(Dataset entries)

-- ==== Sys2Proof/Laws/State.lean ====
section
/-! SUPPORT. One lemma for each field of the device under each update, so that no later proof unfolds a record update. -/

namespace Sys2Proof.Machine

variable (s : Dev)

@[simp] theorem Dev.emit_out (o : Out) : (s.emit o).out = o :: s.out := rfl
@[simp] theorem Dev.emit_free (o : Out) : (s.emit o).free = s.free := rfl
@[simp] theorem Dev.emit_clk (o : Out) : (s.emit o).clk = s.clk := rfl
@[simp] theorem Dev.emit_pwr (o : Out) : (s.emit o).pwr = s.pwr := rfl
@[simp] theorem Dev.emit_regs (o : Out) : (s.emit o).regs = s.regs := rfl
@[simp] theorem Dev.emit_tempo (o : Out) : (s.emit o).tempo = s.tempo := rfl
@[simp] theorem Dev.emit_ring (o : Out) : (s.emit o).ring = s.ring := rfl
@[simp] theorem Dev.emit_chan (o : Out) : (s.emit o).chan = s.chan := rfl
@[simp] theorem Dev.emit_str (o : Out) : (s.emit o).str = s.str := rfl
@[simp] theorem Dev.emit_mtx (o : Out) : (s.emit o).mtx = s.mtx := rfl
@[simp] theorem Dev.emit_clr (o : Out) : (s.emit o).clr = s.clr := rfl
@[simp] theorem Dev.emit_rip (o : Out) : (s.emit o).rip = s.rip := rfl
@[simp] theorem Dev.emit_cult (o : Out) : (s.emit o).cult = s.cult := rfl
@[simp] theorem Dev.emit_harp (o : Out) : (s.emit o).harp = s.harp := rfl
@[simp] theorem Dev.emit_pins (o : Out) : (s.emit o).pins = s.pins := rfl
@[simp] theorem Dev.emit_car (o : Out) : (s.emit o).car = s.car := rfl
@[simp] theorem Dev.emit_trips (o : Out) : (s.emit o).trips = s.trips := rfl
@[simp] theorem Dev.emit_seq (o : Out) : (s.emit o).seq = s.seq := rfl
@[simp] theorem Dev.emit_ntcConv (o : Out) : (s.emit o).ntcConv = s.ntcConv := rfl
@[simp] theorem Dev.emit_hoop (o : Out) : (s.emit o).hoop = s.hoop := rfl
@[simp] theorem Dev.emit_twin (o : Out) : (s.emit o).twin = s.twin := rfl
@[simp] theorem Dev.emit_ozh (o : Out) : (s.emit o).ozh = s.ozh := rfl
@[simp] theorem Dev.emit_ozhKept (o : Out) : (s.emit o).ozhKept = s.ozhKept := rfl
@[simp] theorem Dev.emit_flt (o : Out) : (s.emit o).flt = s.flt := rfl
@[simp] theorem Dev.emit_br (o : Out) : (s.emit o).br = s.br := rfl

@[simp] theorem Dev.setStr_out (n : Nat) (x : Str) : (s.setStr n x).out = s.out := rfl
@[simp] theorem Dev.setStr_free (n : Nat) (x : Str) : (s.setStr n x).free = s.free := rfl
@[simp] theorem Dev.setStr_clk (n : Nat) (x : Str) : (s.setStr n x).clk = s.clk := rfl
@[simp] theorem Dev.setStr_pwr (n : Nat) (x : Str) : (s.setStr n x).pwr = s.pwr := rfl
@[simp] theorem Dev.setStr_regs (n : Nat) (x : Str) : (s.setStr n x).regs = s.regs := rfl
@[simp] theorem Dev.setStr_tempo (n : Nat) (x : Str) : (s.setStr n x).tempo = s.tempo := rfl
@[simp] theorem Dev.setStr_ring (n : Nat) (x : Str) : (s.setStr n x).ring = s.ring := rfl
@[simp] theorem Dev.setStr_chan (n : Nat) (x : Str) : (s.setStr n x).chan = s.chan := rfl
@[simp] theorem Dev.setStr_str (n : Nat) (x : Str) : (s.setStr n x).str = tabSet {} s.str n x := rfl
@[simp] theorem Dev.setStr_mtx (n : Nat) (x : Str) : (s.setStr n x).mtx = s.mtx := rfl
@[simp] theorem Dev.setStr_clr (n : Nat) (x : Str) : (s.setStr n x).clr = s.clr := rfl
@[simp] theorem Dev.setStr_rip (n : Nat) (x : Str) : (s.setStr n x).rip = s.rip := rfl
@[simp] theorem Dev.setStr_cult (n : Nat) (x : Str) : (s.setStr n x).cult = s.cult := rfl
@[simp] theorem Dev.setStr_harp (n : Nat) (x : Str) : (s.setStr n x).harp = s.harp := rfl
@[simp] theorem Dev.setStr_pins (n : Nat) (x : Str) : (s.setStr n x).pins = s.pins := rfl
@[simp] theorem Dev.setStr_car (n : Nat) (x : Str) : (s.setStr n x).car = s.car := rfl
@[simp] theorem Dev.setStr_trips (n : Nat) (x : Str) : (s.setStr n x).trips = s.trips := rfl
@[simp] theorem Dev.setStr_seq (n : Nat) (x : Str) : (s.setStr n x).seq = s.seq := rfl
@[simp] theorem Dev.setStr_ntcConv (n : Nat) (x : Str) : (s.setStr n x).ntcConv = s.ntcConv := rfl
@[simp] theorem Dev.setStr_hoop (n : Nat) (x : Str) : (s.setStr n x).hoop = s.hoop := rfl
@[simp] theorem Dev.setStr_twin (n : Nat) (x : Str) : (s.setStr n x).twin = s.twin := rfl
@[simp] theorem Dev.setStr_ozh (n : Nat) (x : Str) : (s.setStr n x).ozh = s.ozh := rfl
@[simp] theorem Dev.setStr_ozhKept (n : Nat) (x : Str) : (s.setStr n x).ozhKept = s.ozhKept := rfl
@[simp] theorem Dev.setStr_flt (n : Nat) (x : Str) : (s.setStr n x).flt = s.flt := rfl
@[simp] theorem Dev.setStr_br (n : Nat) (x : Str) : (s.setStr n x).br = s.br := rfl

What you need to do: For each line above that contains the word "cult", give the line as it is written.

Solution to the problem:
@[simp] theorem Dev.emit_cult (o : Out) : (s.emit o).cult = s.cult := rfl
@[simp] theorem Dev.setStr_cult (n : Nat) (x : Str) : (s.setStr n x).cult = s.cult := rfl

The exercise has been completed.